The key efficacy end points for the study will be progression-free survival (PFS) and overall survival. Top-line PFS data are expected to read out in H221.

As there are no effective therapies for GBM patients whose tumour cells have an unmethylated MGMT promoter, if the Phase II trial shows a meaningful improvement in PFS or overall survival then there is a good prospect that it could be eligible to seek accelerated approval based on the Phase II data, in our view. We estimate that under a potential scenario where GDC-0084 gains accelerated approval in GBM after demonstrating a statistically significant and clinically meaningful improvement in PFS, it could potentially achieve a market launch in 2023.

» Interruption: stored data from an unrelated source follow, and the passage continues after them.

-- ==== Sys2Proof/Laws/Blocks.lean ====
section
/-! SUPPORT. Byte sequences and their blocks: lengths, and each byte of a concatenation, of the message, and of the CBC and CTR
transforms. -/

namespace Sys2Proof.Machine

@[simp] theorem ofBlocks_length (bs : List Block) : (ofBlocks bs).length = 16 * bs.length := by
  induction bs with
  | nil => rfl
  | cons b bs ih =>
    simp only [ofBlocks, List.flatMap_cons, List.length_append, Vector.length_toList, List.length_cons] at *
    omega

/-- Byte `k` of a concatenation of blocks is byte `k mod 16` of block `k / 16`. -/
theorem ofBlocks_getElem (bs : List Block) (k : Nat) (h : k < (ofBlocks bs).length) :
    (ofBlocks bs)[k] = (bs[k / 16]'(by rw [ofBlocks_length] at h; omega))[k % 16]'(by omega) := by
  induction bs generalizing k with
  | nil => exact absurd h (by simp [ofBlocks])
  | cons b bs ih =>
    have hl := h
    rw [ofBlocks_length, List.length_cons] at hl
    have e : ofBlocks (b :: bs) = b.toList ++ ofBlocks bs := by simp [ofBlocks]
    simp only [e]
    by_cases hk : k < 16
    · rw [List.getElem_append_left (by simpa using hk)]
      have h0 : k / 16 = 0 := by omega
      have h1 : k % 16 = k := by omega
      simp only [h0, List.getElem_cons_zero, h1]
      simp
    · rw [List.getElem_append_right (by simpa using hk)]
      have h0 : k / 16 = (k - 16) / 16 + 1 := by omega
      have h1 : (k - 16) % 16 = k % 16 := by omega
      simp only [Vector.length_toList]
      rw [ih _ (by rw [ofBlocks_length]; omega)]
      simp only [h0, List.getElem_cons_succ, h1]

@[simp] theorem toBlocks_length (data : List Byte) : (toBlocks data).length = data.length / 16 := by simp [toBlocks]

@[simp] theorem toBlocks_getElem (data : List Byte) (j : Nat) (h : j < (toBlocks data).length) :
    (toBlocks data)[j] = blockAt data j := by simp [toBlocks]

@[simp] theorem message_length (s : State) : s.message.length = s.inLen.toNat := by simp [State.message, State.inCount]

@[simp] theorem message_getElem (s : State) (k : Nat) (h : k < s.message.length) : s.message[k] = s.ibufByte k := by
  simp [State.message]

/-- Block `j` of a byte sequence that has it. -/
theorem blockAt_getElem (data : List Byte) (j i : Nat) (hi : i < 16) (h : 16 * j + i < data.length) :
    (blockAt data j)[i] = data[16 * j + i] := by
  simp [blockAt, h]

@[simp] theorem pad_length (data : List Byte) (bs : Nat) : (pad data bs).length = data.length + padCount data.length bs := by
  simp [pad]

@[simp] theorem cbcEncryptBlocks_length (E : Block → Block) (prev : Block) (bs : List Block) :
    (cbcEncryptBlocks E prev bs).length = bs.length := by
  induction bs generalizing prev with
  | nil => rfl
  | cons b bs ih => simp [cbcEncryptBlocks, ih]

@[simp] theorem cbcDecryptBlocks_length (D : Block → Block) (prev : Block) (bs : List Block) :
    (cbcDecryptBlocks D prev bs).length = bs.length := by
  induction bs generalizing prev with
  | nil => rfl
  | cons b bs ih => simp [cbcDecryptBlocks, ih]

@[simp] theorem ctrFrom_length (E : Block → Block) (n : U64) (k : Nat) (m : List Byte) : (ctrFrom E n k m).length = m.length := by
  induction m generalizing k with
  | nil => rfl
  | cons b m ih => simp [ctrFrom, ih]

/-- Byte `j` of the CTR transform (45_modes.md R264, R266). -/
theorem ctrFrom_getElem (E : Block → Block) (n : U64) (k : Nat) (m : List Byte) (j : Nat) (h : j < m.length) :
    (ctrFrom E n k m)[j]'(by simpa using h) = m[j] ^^^ ksByte E n (k + j) := by
  induction m generalizing k j with
  | nil => exact absurd h (by simp)
  | cons b m ih =>
    cases j with
    | zero => rfl
    | succ j =>
      simp only [ctrFrom, List.getElem_cons_succ]
      rw [ih _ _ (by simpa using h), show k + 1 + j = k + (j + 1) by omega]

end Sys2Proof.Machine
end

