-- ==== Sys2Proof/Laws/Memory.lean ====
section
/-! SUPPORT. The laws of the byte buffers: read after write, what a write leaves alone, and that every operation keeps the
canonical form. -/

namespace Sys2Proof.Machine

/-! ### One byte -/

theorem lookup_insertCell_same (cs : List Host.Cell) (k : Nat) (v : Byte) : lookup (insertCell cs k v) k = some v := by
  induction cs with
  | nil => simp [insertCell, lookup]
  | cons c cs ih =>
    obtain ⟨a, b⟩ := c
    simp only [insertCell]
    split
    · simp [lookup]
    · split
      · simp [lookup]
      · next h => simp [lookup, h, ih]

theorem lookup_insertCell_other (cs : List Host.Cell) {k j : Nat} (v : Byte) (h : j ≠ k) :
    lookup (insertCell cs k v) j = lookup cs j := by
  induction cs with
  | nil => simp [insertCell, lookup, Ne.symm h]
  | cons c cs ih =>
    obtain ⟨a, b⟩ := c
    simp only [insertCell]
    split
    · simp [lookup, Ne.symm h]
    · split
      · next h' => subst h'; simp [lookup, Ne.symm h]
      · simp [lookup, ih]

@[simp] theorem Memory.read_write_same (m : Memory) (k : Nat) (v : Byte) : (m.write k v).read k = v := by
  simp [Memory.read, Memory.write, lookup_insertCell_same]

theorem Memory.read_write_other (m : Memory) {k j : Nat} (v : Byte) (h : j ≠ k) : (m.write k v).read j = m.read j := by
  simp [Memory.read, Memory.write, lookup_insertCell_other _ _ h]

theorem mem_insertCell {cs : List Host.Cell} {k : Nat} {v : Byte} {c : Host.Cell} (h : c ∈ insertCell cs k v) :
    c = (k, v) ∨ c ∈ cs := by
  induction cs with
  | nil => simpa [insertCell] using h
  | cons d cs ih =>
    obtain ⟨a, b⟩ := d
    simp only [insertCell] at h
    split at h
    · simpa using h
    · split at h
      · rcases List.mem_cons.mp h with h | h
        · exact .inl h
        · exact .inr (List.mem_cons_of_mem _ h)
      · rcases List.mem_cons.mp h with h | h
        · exact .inr (h ▸ List.mem_cons_self)
        · exact (ih h).imp id (List.mem_cons_of_mem _)

theorem insertCell_rising {cs : List Host.Cell} (k : Nat) (v : Byte) (h : cs.Pairwise fun c d => c.1 < d.1) :
    (insertCell cs k v).Pairwise fun c d => c.1 < d.1 := by
  induction cs with
  | nil => simp [insertCell]
  | cons d cs ih =>
    obtain ⟨a, b⟩ := d
    obtain ⟨h1, h2⟩ := List.pairwise_cons.mp h
    simp only [insertCell]
    split
    · next hk =>
      refine List.pairwise_cons.mpr ⟨fun c hc => ?_, h⟩
      rcases List.mem_cons.mp hc with rfl | hc
      · exact hk
      · exact Nat.lt_trans hk (h1 c hc)
    · next hk =>
      split
      · next ha => subst ha; exact List.pairwise_cons.mpr ⟨h1, h2⟩
      · next ha =>
        refine List.pairwise_cons.mpr ⟨fun c hc => ?_, ih h2⟩
        rcases mem_insertCell hc with rfl | hc
        · simp only; omega
        · exact h1 c hc

theorem Memory.write_wf {lo hi : Nat} {m : Memory} {k : Nat} (v : Byte) (h : m.wf lo hi) (h1 : lo ≤ k) (h2 : k < hi) :
    (m.write k v).wf lo hi := by
  refine ⟨insertCell_rising k v h.1, fun c hc => ?_⟩
  rcases mem_insertCell hc with rfl | hc
  · exact ⟨h1, h2⟩
  · exact h.2 c hc

/-! ### A byte sequence -/

theorem lookup_append (cs ds : List Host.Cell) (k : Nat) : lookup (cs ++ ds) k = (lookup cs k).or (lookup ds k) := by
  induction cs with
  | nil => simp [lookup]
  | cons c cs ih =>
    obtain ⟨a, b⟩ := c
    simp only [List.cons_append, lookup]
    split <;> simp [ih]

theorem lookup_filter (cs : List Host.Cell) (p : Nat → Bool) (k : Nat) :
    lookup (cs.filter fun c => p c.1) k = if p k then lookup cs k else none := by
  induction cs with
  | nil => simp [lookup]
  | cons c cs ih =>
    obtain ⟨a, b⟩ := c
    rw [List.filter_cons]
    by_cases h : a = k
    · subst h; cases hp : p a <;> simp [lookup, ih, hp]
    · cases hp : p a <;> simp [lookup, ih, h]

theorem lookup_cellsFrom (base : Nat) (bs : List Byte) (k : Nat) :
    lookup (cellsFrom base bs) k = if base ≤ k then bs[k - base]? else none := by
  induction bs generalizing base with
  | nil => simp [cellsFrom, lookup]
  | cons b bs ih =>
    simp only [cellsFrom, lookup, ih]
    by_cases h : base = k
    · subst h; simp
    · by_cases h2 : base ≤ k
      · obtain ⟨d, rfl⟩ : ∃ d, k = base + 1 + d := ⟨k - base - 1, by omega⟩
        rw [if_neg h, if_pos (by omega), if_pos h2, show base + 1 + d - (base + 1) = d by omega,
          show base + 1 + d - base = d + 1 by omega, List.getElem?_cons_succ]
      · rw [if_neg h, if_neg (by omega), if_neg h2]

theorem Memory.lookup_writeSeq (m : Memory) (base : Nat) (bs : List Byte) (k : Nat) :
    lookup (m.writeSeq base bs).cells k =
      if base ≤ k ∧ k < base + bs.length then bs[k - base]? else lookup m.cells k := by
  unfold Memory.writeSeq
  have e1 := lookup_filter m.cells (fun a => decide (a < base)) k
  have e2 := lookup_filter m.cells (fun a => decide (base + bs.length ≤ a)) k
  simp only [decide_eq_true_eq] at e1 e2
  simp only [lookup_append, lookup_cellsFrom, e1, e2]
  by_cases h1 : k < base
  · rw [if_pos h1, if_neg (by omega), if_neg (by omega), if_neg (by omega)]
    cases lookup m.cells k <;> rfl
  · by_cases h2 : base + bs.length ≤ k
    · rw [if_neg h1, if_pos (by omega), if_pos h2, if_neg (by omega), List.getElem?_eq_none (by omega)]
      rfl
    · rw [if_neg h1, if_pos (by omega), if_neg h2, if_pos (by omega)]
      simp

/-- Inside the sequence just written, the sequence's own byte. -/
theorem Memory.read_writeSeq_in (m : Memory) (base : Nat) (bs : List Byte) (k : Nat) (h : k < bs.length) :
    (m.writeSeq base bs).read (base + k) = bs[k] := by
  rw [Memory.read, Memory.lookup_writeSeq, if_pos (by omega), show base + k - base = k by omega, List.getElem?_eq_getElem h]
  rfl

/-- Outside the sequence just written, what was there. -/
theorem Memory.read_writeSeq_out (m : Memory) (base : Nat) (bs : List Byte) (a : Nat) (h : a < base ∨ base + bs.length ≤ a) :
    (m.writeSeq base bs).read a = m.read a := by
  rw [Memory.read, Memory.lookup_writeSeq, if_neg (by omega)]
  rfl

theorem mem_cellsFrom {base : Nat} {bs : List Byte} {c : Host.Cell} (h : c ∈ cellsFrom base bs) :
    base ≤ c.1 ∧ c.1 < base + bs.length := by
  induction bs generalizing base with
  | nil => simp [cellsFrom] at h
  | cons b bs ih =>
    rcases List.mem_cons.mp h with rfl | h
    · simp
    · have := ih h
      simp only [List.length_cons]
      omega

theorem cellsFrom_rising (base : Nat) (bs : List Byte) : (cellsFrom base bs).Pairwise fun c d => c.1 < d.1 := by
  induction bs generalizing base with
  | nil => simp [cellsFrom]
  | cons b bs ih => exact List.pairwise_cons.mpr ⟨fun c hc => (mem_cellsFrom hc).1, ih _⟩

theorem Memory.writeSeq_wf {lo hi : Nat} {m : Memory} {base : Nat} {bs : List Byte} (h : m.wf lo hi) (h1 : lo ≤ base)
    (h2 : base + bs.length ≤ hi) : (m.writeSeq base bs).wf lo hi := by
  have below : ∀ c ∈ m.cells.filter (fun c => decide (c.1 < base)), c.1 < base := fun c hc => by
    simpa using (List.mem_filter.mp hc).2
  have above : ∀ c ∈ m.cells.filter (fun c => decide (base + bs.length ≤ c.1)), base + bs.length ≤ c.1 := fun c hc => by
    simpa using (List.mem_filter.mp hc).2
  refine ⟨?_, fun c hc => ?_⟩
  · refine List.pairwise_append.mpr ⟨h.1.filter _, List.pairwise_append.mpr ⟨cellsFrom_rising base bs, h.1.filter _, ?_⟩, ?_⟩
    · intro c hc d hd
      have := mem_cellsFrom hc
      have := above d hd
      omega
    · intro c hc d hd
      have := below c hc
      rcases List.mem_append.mp hd with hd | hd
      · have := mem_cellsFrom hd
        omega
      · have := above d hd
        omega
  · rcases List.mem_append.mp hc with hc | hc
    · exact h.2 c (List.mem_filter.mp hc).1
    · rcases List.mem_append.mp hc with hc | hc
      · have := mem_cellsFrom hc
        omega
      · exact h.2 c (List.mem_filter.mp hc).1

/-- Memory right after a reset is in canonical form. -/
theorem Memory.empty_wf (lo hi draw : Nat) : ({ cells := [], draw := draw } : Memory).wf lo hi :=
  ⟨List.Pairwise.nil, fun _ hc => nomatch hc⟩

/-! ### The output of a command -/

theorem State.output_byte (s : State) (out : List Byte) (k : Nat) (h : k < out.length) :
    (s.output out).obufByte k = out[k] := s.obuf.read_writeSeq_in obufBase out k h

theorem State.output_frame (s : State) (out : List Byte) (a : Nat) (h : a < obufBase ∨ obufBase + out.length ≤ a) :
    (s.output out).obuf.read a = s.obuf.read a := s.obuf.read_writeSeq_out obufBase out a h

end Sys2Proof.Machine
end

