-- ==== Sys2Proof/Laws/KeySchedule.lean ====
section
/-! SUPPORT. What the key expansion appends: the words it starts from stay, and each further word is given by R164. -/

namespace Sys2Proof.Machine

@[simp] theorem expandStep_length (nk : Nat) (w : List Word) : (expandStep nk w).length = w.length + 1 := by simp [expandStep]

/-- A step keeps the words there are. -/
theorem expandStep_getD_old (nk : Nat) (w : List Word) (i : Nat) (h : i < w.length) :
    (expandStep nk w).getD i 0 = w.getD i 0 := by
  simp [expandStep, List.getElem?_append_left h]

/-- A step's new word. -/
theorem expandStep_getD_new (nk : Nat) (w : List Word) :
    (expandStep nk w).getD w.length 0 = w.getD (w.length - nk) 0 ^^^ expandTemp nk w.length (w.getD (w.length - 1) 0) := by
  simp [expandStep]

@[simp] theorem expandLoop_length (nk n : Nat) (w : List Word) : (expandLoop nk n w).length = w.length + n := by
  induction n generalizing w with
  | zero => rfl
  | succ n ih => simp only [expandLoop, ih, expandStep_length]; omega

theorem expandLoop_getD_old (nk n : Nat) (w : List Word) (i : Nat) (h : i < w.length) :
    (expandLoop nk n w).getD i 0 = w.getD i 0 := by
  induction n generalizing w with
  | zero => rfl
  | succ n ih => rw [expandLoop, ih _ (by simp; omega), expandStep_getD_old nk w i h]

/-- Every word after the first ones satisfies R164's recurrence. -/
theorem expandLoop_getD_new (nk n : Nat) (w : List Word) (i : Nat) (hk : 0 < nk) (hw : nk ≤ w.length) (h1 : w.length ≤ i)
    (h2 : i < w.length + n) :
    (expandLoop nk n w).getD i 0 =
      (expandLoop nk n w).getD (i - nk) 0 ^^^ expandTemp nk i ((expandLoop nk n w).getD (i - 1) 0) := by
  induction n generalizing w with
  | zero => omega
  | succ n ih =>
    rw [expandLoop]
    by_cases h : w.length = i
    · subst h
      have hlen := expandStep_length nk w
      rw [expandLoop_getD_old nk n _ _ (by omega), expandLoop_getD_old nk n _ _ (by omega),
        expandLoop_getD_old nk n _ _ (by omega), expandStep_getD_new, expandStep_getD_old nk w _ (by omega),
        expandStep_getD_old nk w _ (by omega)]
    · exact ih _ (by simp; omega) (by simp; omega) (by simp; omega)

theorem expand_length (nk : Nat) (key : Vector Byte 32) : (expand nk key).length = nk + (4 * (nk + 7) - nk) := by
  simp [expand]

end Sys2Proof.Machine
end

On the other hand, under an alternative scenario where a confirmatory Phase III trial is required before filing for approval, we would expect a potential market launch in 2026.

We value Kazia at A$133m under an accelerated approval scenario and A$73m for a post-Phase III launch of GDC-0084 in 2026.

Kazia had A$6.0m cash at 30 June and expects to receive an A$2.2m R&D rebate in H218. These funds, combined with A$3.5m of available-for-sale Noxopharm shares, would allow it to fund operations to the end of FY19 at its current cash burn of A$750k per month. However, if R&D expenditure increases in line with our forecasts to A$12.2m in FY19 (vs A$9.8m in FY18), then it would require additional funds before the end of FY19.

Looking forward, we estimate that additional funds in the order of A$20–25m will be required to complete the GDC-0084 Phase IIb trial. Part of these funds could be met by upfront payments if Cantrixil is out-licensed at the completion of the Phase I trial – we model a US$20m upfront payment (before risk adjustment) in FY20. Borrowing secured against the Noxopharm shareholding, or sale of the Noxopharm shares, is another potential source of funds.